━━━━━ Extracted material

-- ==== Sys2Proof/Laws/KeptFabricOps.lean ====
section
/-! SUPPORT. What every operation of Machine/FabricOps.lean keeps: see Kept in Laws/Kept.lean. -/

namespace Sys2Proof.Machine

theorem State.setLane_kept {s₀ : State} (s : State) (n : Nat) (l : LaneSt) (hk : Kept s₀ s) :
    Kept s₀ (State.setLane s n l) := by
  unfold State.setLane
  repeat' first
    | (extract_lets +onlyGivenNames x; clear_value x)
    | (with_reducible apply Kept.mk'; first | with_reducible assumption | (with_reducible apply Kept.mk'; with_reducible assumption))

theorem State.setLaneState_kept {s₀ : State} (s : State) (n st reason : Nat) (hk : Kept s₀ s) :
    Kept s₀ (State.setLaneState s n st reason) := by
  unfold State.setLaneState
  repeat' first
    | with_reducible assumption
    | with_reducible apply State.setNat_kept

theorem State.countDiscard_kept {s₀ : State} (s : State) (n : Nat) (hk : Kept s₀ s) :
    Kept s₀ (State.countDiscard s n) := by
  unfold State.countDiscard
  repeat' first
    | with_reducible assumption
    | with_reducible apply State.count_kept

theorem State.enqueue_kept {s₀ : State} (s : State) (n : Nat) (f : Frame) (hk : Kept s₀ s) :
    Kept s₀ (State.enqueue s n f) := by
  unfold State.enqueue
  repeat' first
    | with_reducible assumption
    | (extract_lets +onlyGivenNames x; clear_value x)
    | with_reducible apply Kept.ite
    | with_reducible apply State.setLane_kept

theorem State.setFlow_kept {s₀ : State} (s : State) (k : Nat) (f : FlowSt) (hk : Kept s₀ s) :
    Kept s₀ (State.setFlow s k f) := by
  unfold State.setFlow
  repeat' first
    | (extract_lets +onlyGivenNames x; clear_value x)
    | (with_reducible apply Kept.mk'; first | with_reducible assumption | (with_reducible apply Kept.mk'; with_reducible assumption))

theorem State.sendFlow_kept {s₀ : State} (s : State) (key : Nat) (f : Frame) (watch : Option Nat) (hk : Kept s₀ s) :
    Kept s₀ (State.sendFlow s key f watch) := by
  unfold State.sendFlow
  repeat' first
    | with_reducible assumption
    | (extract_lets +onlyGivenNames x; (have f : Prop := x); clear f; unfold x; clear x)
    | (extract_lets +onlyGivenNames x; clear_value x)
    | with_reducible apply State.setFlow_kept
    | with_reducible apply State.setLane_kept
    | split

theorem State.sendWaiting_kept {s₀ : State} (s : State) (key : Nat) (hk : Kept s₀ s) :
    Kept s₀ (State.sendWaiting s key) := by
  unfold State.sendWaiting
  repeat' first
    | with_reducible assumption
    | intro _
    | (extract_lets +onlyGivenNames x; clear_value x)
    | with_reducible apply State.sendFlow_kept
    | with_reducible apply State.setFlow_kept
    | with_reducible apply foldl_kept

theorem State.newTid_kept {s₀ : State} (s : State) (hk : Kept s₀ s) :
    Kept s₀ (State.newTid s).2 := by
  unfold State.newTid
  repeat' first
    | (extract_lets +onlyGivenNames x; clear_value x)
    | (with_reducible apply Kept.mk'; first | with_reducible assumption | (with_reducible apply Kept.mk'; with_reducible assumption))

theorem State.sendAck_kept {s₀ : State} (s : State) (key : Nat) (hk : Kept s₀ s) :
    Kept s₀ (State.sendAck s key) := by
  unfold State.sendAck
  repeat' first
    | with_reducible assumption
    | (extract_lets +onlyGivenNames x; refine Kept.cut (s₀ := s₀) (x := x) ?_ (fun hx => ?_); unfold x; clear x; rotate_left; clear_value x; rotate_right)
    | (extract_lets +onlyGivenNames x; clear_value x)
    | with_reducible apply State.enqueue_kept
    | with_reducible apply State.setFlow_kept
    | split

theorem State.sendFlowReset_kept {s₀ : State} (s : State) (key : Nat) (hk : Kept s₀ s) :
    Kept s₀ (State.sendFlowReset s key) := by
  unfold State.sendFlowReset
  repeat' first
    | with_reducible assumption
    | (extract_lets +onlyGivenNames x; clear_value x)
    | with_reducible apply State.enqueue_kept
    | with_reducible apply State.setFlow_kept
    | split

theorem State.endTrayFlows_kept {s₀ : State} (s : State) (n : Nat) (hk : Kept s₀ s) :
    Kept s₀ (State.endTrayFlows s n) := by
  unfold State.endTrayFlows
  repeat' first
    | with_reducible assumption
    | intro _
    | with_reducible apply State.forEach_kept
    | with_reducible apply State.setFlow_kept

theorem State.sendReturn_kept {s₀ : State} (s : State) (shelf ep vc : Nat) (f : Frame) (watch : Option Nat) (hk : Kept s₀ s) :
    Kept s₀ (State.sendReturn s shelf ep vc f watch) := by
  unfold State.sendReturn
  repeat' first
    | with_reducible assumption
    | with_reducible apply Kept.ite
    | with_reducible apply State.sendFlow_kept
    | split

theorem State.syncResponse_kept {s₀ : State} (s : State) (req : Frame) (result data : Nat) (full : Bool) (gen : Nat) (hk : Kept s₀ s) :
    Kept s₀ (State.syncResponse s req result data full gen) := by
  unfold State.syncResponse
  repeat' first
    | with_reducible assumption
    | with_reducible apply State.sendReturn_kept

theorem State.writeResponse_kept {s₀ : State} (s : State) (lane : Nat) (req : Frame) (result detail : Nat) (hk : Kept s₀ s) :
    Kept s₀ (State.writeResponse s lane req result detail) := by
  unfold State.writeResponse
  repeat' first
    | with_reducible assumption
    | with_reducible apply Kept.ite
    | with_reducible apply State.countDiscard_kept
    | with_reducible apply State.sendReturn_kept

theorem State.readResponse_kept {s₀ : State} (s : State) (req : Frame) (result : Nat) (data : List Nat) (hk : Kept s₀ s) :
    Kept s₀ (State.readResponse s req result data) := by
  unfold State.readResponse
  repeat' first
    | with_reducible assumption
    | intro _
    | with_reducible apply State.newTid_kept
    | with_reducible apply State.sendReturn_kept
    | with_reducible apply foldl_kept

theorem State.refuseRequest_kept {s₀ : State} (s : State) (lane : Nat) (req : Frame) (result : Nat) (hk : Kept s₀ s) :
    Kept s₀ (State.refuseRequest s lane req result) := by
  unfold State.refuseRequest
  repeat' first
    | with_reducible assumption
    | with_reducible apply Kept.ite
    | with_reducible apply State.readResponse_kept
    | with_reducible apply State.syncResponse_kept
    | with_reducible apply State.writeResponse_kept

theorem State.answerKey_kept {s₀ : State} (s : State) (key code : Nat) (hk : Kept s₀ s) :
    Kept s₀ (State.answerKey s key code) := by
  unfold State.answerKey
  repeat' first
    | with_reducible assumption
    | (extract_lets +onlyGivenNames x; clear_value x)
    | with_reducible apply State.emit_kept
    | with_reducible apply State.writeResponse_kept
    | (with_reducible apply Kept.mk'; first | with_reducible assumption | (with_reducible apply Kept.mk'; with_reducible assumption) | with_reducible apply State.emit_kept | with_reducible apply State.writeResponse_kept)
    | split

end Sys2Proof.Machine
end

━━━━━━━━━━
━━━━━ Extracted material

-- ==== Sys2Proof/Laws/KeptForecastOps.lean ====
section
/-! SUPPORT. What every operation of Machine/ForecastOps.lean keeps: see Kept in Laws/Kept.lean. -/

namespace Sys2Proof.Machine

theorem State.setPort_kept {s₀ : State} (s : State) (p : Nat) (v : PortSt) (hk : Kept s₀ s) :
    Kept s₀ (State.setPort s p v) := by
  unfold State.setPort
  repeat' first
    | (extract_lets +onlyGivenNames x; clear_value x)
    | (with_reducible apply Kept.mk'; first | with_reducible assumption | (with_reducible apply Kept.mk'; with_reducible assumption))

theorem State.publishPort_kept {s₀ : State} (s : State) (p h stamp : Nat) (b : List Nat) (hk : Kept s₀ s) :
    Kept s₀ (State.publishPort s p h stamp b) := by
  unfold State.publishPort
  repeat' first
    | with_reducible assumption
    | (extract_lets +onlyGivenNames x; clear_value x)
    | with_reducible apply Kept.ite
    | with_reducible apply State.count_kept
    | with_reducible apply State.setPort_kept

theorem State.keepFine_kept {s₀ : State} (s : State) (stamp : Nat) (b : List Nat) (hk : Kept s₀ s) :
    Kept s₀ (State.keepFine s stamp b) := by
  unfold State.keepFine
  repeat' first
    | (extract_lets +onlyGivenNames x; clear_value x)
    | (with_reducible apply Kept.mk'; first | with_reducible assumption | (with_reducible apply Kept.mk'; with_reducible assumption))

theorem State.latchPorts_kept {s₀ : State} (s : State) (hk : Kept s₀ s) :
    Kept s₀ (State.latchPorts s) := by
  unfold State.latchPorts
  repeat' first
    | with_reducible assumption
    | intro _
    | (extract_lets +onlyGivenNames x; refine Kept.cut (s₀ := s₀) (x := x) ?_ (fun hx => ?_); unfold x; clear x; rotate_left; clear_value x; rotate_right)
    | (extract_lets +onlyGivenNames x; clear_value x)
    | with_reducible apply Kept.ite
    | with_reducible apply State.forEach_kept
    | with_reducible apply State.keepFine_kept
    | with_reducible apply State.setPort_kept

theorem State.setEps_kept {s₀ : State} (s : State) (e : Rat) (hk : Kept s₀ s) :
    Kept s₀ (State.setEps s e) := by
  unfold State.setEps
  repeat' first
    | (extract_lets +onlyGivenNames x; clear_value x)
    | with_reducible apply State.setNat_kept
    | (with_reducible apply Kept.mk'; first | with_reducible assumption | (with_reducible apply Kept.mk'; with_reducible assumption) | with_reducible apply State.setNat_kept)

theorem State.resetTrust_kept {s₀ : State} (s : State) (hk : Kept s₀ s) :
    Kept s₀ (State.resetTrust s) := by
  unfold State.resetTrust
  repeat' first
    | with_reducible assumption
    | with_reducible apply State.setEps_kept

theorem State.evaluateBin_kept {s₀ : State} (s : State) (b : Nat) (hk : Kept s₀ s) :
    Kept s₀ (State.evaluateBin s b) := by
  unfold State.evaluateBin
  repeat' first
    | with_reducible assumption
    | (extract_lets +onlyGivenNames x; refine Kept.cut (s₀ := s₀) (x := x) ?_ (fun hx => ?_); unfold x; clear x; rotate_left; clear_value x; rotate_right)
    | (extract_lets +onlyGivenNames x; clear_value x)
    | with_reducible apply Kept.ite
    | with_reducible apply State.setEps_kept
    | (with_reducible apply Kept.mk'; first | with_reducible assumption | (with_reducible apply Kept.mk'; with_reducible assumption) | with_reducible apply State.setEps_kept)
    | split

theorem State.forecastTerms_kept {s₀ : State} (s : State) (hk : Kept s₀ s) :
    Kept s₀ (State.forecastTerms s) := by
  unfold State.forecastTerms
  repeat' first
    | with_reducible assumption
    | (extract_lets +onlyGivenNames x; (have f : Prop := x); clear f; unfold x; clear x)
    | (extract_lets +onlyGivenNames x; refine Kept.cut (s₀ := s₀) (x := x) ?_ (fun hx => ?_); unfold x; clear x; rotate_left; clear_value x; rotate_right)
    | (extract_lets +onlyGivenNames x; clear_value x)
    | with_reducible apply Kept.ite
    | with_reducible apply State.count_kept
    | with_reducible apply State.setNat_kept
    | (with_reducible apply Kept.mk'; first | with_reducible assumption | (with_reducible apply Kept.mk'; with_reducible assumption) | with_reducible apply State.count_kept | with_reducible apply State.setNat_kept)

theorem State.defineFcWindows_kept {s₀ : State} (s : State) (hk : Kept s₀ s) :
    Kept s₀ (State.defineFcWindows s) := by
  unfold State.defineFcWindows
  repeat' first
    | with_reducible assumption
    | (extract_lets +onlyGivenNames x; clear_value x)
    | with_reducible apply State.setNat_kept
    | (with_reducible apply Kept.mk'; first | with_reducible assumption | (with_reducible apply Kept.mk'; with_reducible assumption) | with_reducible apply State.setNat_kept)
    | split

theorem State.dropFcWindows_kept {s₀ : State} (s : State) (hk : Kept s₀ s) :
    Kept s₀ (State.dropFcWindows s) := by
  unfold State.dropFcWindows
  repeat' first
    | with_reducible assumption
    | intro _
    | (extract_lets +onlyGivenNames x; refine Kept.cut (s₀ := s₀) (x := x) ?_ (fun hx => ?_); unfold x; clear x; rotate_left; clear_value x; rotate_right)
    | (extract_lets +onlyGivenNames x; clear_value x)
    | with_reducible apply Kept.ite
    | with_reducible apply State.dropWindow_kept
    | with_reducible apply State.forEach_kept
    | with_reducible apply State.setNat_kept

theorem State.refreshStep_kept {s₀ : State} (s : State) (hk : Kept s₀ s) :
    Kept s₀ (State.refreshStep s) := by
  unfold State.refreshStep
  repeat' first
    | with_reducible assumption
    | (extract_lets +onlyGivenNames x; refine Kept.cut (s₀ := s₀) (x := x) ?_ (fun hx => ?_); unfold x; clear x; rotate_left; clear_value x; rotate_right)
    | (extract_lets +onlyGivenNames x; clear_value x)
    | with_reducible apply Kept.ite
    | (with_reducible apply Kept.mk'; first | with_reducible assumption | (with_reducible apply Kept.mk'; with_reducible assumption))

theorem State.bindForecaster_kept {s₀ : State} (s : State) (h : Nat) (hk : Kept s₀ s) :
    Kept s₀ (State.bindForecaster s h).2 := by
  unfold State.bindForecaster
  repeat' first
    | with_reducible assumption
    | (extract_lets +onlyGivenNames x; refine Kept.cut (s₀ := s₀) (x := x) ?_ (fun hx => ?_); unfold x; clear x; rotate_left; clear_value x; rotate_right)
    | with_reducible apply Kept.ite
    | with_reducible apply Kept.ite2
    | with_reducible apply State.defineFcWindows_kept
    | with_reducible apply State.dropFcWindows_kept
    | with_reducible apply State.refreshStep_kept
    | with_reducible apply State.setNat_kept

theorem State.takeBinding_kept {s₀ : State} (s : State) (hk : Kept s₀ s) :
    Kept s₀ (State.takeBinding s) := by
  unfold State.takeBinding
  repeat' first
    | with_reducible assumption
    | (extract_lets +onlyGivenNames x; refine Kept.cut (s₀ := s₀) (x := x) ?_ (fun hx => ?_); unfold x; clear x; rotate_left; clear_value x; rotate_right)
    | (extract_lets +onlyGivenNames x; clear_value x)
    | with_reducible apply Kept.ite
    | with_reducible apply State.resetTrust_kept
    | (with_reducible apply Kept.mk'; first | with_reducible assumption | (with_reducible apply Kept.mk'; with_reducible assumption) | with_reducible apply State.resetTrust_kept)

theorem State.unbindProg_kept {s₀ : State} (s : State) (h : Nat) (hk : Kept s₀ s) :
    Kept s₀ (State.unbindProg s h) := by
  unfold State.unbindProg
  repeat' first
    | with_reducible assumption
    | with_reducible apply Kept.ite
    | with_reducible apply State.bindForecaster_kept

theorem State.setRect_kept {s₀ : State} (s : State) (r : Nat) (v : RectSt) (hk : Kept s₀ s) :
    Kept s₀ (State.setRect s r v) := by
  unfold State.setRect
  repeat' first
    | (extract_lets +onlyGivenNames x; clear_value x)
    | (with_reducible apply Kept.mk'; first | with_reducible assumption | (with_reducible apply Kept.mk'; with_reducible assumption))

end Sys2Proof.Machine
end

━━━━━━━━━━

Search the entries for the word "full" and gather every line where it appears.

**Exercise answer**.
theorem State.syncResponse_kept {s₀ : State} (s : State) (req : Frame) (result data : Nat) (full : Bool) (gen : Nat) (hk : Kept s₀ s) :
    Kept s₀ (State.syncResponse s req result data full gen) := by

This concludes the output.